La historia de ese encuentro excede a este espacio. Fueron necesarios muchos intentos, con negativas y ocultamientos. Hasta que se escucharon estas palabras a través del teléfono:
-
Perdón, le mentí antes. Yo soy Juana, soy la madre de Víctor, pero nunca le dije a nadie que había tenido un hijo, nadie me había hablado de él hasta hoy.
Mamá le dio la noticia a Papá. Lo siguiente puede resumirse en abrazos entre ellos con lágrimas y más lágrimas. Después de varios minutos, Mamá siempre escudera de las emociones de Papá, tomó el teléfono y marcó el número de Juana. Se presentó, le dijo que estaban ansiosos de conocerla, que durante todos estos años no había un solo sentimiento de rencor, que ellos eran pastores y le dijo a Juana, palabras más, palabras menos: “Nosotros aprendimos a amar la situación de Víctor, aprendimos a perdonar y a seguir. Hoy Víctor tiene su familia, tiene cuatro hijos y Dios lo hizo posible”. Después, vino el momento ansiado por años, imaginado pero nunca guionado: Papá habló con su madre a los 66 años. Sin saber cómo llamarla, hablaron, se escucharon. El resto, también les pertenece a ellos dos, como la historia de dolor que los separó.

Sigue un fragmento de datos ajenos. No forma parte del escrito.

-- ==== Sys2Proof/Machine/Elements.lean ====
section
/-!
DEFINITION. Sys2Proof/Machine/Elements.lean: what the typed instructions compute on one element (R166 to R178).
-/

namespace Sys2Proof.Machine

open Sys2Proof

/-- Element e of an operand (R61). -/
def elemAt (w x e : Nat) : Nat := bitsOf x (w * e) w

/-- The rounding of a mode. -/
def roundingOf (m : ModeImage) : Rounding := ⟨modeRound m, modeSat m, modeFtz m, none⟩

/-! ## Element operations -/

/-- A sum of products: floats exactly and rounded once, integers reduced (R166). -/
def sumElem (terms : (Nat → FV) → List Nat → List FV) (ints : Int → Int → Int → Int) (el : Elem) (r : Rounding) (a b d : Nat) : Nat :=
  match el with
  | .float f => f.round r (fvSum (r.round == 3) (terms (fun x => f.value r.ftz x) [a, b, d]))
  | .int signed w => reduceInt signed w r.sat (ints (intValue signed w a) (intValue signed w b) (intValue signed w d))

/-- Three operands by position. -/
def fvAt (v : Nat → FV) (xs : List Nat) (i : Nat) : FV := v (xs.getD i 0)

def addElem : Elem → Rounding → Nat → Nat → Nat → Nat := sumElem (fun v xs => [fvAt v xs 0, fvAt v xs 1]) fun a b _ => a + b
def subElem : Elem → Rounding → Nat → Nat → Nat → Nat := sumElem (fun v xs => [fvAt v xs 0, (fvAt v xs 1).neg]) fun a b _ => a - b
def fmaElem : Elem → Rounding → Nat → Nat → Nat → Nat :=
  sumElem (fun v xs => [(fvAt v xs 0).mul (fvAt v xs 1), fvAt v xs 2]) fun a b d => a * b + d
def fmsElem : Elem → Rounding → Nat → Nat → Nat → Nat :=
  sumElem (fun v xs => [(fvAt v xs 0).mul (fvAt v xs 1), (fvAt v xs 2).neg]) fun a b d => a * b - d
def fnmaElem : Elem → Rounding → Nat → Nat → Nat → Nat :=
  sumElem (fun v xs => [((fvAt v xs 0).mul (fvAt v xs 1)).neg, fvAt v xs 2]) fun a b d => -(a * b) + d

def mulElem (el : Elem) (r : Rounding) (a b : Nat) : Nat :=
  match el with
  | .float f => f.round r ((f.value r.ftz a).mul (f.value r.ftz b))
  | .int signed w => reduceInt signed w r.sat (intValue signed w a * intValue signed w b)

/-- MIN or MAX of two elements (R167). -/
def minMaxElem (isMax : Bool) (el : Elem) (ftz : Bool) (a b : Nat) : Nat :=
  match el with
  | .float f => f.minMax isMax ftz a b
  | .int signed w => if (decide (intValue signed w a ≤ intValue signed w b)) = isMax then b else a

/-- ABS and NEG (R168). -/
def absElem (el : Elem) (r : Rounding) (a : Nat) : Nat :=
  match el with
  | .float f =>
    match f.value r.ftz a with
    | .nan => f.nan
    | .fin _ 0 _ => 0
    | _ => a % 2 ^ (f.bits - 1)
  | .int signed w => if signed then reduceInt signed w r.sat (intValue signed w a).natAbs else a

def negElem (el : Elem) (r : Rounding) (a : Nat) : Nat :=
  match el with
  | .float f =>
    match f.value r.ftz a with
    | .nan => f.nan
    | .fin n 0 _ => f.sign !n
    | _ => (a + 2 ^ (f.bits - 1)) % 2 ^ f.bits
  | .int signed w => reduceInt signed w r.sat (-(intValue signed w a))

/-- DIV (R169, R74). -/
def divElem (el : Elem) (r : Rounding) (a b : Nat) : Nat :=
  match el with
  | .float f => f.round r ((f.value r.ftz a).div (f.value r.ftz b))
  | .int signed w => divInt signed w r.sat (intValue signed w a) (intValue signed w b)

/-- SQRT (R169). -/
def sqrtElem (el : Elem) (r : Rounding) (a : Nat) : Nat :=
  match el with
  | .float f =>
    match f.value r.ftz a with
    | .nan => f.nan
    | .fin n 0 _ => f.sign n
    | .inf n => if n then f.nan else f.inf false r.sat
    | .fin n num den => if n then f.nan else f.roundMag r false (.root num den)
  | .int _ _ => a

/-- An approximate function of an element (R170). -/
def approxElem (fn : ApproxFn) (el : Elem) (r : Rounding) (a : Nat) : Nat :=
  match el with
  | .float f => fn.apply f r.sat r.ftz a
  | .int _ _ => a

/-- An integral value near a, in a rounding mode (R172): zero keeps the sign of a. -/
def integralElem (round : Nat) (el : Elem) (r : Rounding) (a : Nat) : Nat :=
  match el with
  | .float f =>
    match f.value r.ftz a with
    | .nan => f.nan
    | .inf n => f.inf n r.sat
    | .fin n num den => f.roundMag ⟨0, false, false, none⟩ n (.quot (({ r with round := round }.toInt n (.quot num den)).natAbs) 1)
  | .int _ _ => a

/-- FRACT (R172): a − FLOOR(a), rounded; a result of 1 becomes the largest value below 1. An exact zero difference is −0 in rdn (R67), but
for a = −0. -/
def fractElem (el : Elem) (r : Rounding) (a : Nat) : Nat :=
  match el with
  | .float f =>
    match f.value r.ftz a with
    | .nan | .inf _ => f.nan
    | .fin n num den =>
      let frac := if n then ceilDiv num den * den - num else num % den
      let x := f.roundMag r (r.round == 3 && frac == 0 && !(n && num == 0)) (.quot frac den)
      let one := f.bias * 2 ^ f.fbits
      if x = one then one - 1 else x
  | .int _ _ => a

/-- SCALEB (R178): beyond ±5000 every format overflows or underflows alike. -/
def scalebElem (el : Elem) (r : Rounding) (a : Nat) (b : Word) : Nat :=
  match el with
  | .float f =>
    let k := min (max b.toInt (-5000)) 5000
    match f.value r.ftz a with
    | .fin n num den => let (x, y) := shiftQuot num den k; f.roundMag r n (.quot x y)
    | v => f.round r v
  | .int _ _ => a

/-- What PACK reads and UNPACK writes: the wider element of a packed type (R174). -/
def widerElem (code : Nat) : Elem :=
  match code with
  | 0x0A | 0x0B => .float fmtF32
  | 0x0C => .int true 32
  | 0x0D => .int false 32
  | 0x03 | 0x04 => .float fmtF16
  | 0x0E => .int true 16
  | _ => .int false 16

/-- The dot product of n elements and an accumulator (R176, R177). -/
def dotElem (n : Nat) (el : Elem) (r : Rounding) (a b d : Nat) : Nat :=
  let w := el.width
  match el with
  | .float f =>
    let ps := (List.range n).map fun e => (f.value r.ftz (elemAt w a e)).mul (f.value r.ftz (elemAt w b e))
    fmtF32.round r (fvSum (r.round == 3) (ps ++ [fmtF32.value r.ftz d]))
  | .int signed w =>
    let x := (List.range n).foldl (fun (x : Int) e => x + intValue signed w (elemAt w a e) * intValue signed w (elemAt w b e)) 0
    reduceInt signed 32 r.sat (x + intValue signed 32 d)

end Sys2Proof.Machine
end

A la semana Papá llegaba junto a Mamá a Capital Federal. Estaba mi hermano con quien sería su esposa tiempo después. Contratamos una Traffic y emprendimos el viaje del reencuentro. Teníamos la dirección, todo ya había sido coordinado con María, la hermana que aparecía en la vida de Papá a los 66 años. Estábamos ansiosos. El motor del vehículo se apagó e identificamos el lugar; bajamos en orden y con un silencio cargado de expectativa. Era una estrecha escalera a la intemperie por la que debíamos subir, su departamento se encontraba allí arriba. En la puerta nos aguardaba María, que no contuvo las lágrimas. Juana se encontraba sentada en un sillón junto al ventanal vestido con una cortina blanca que permitía el ingreso de la luz natural. Papá fue el primero en ingresar a la vivienda, y conducido posiblemente por el impulso más primigenio, sin dudarlo y sin intermediar palabras, se arrodilló al regazo de su madre. Ella lo abrazó inmediatamente. Lloraron y las lágrimas fueron el saludo inicial. Allí estaba Papá, el hombre de tez dura, de manos grandes y marcadas por el trabajo, a quien en escasas ocasiones habíamos visto llorar, de más de 1,75 de altura y espalda grande, arrodillado, quebrado, entregado por completo.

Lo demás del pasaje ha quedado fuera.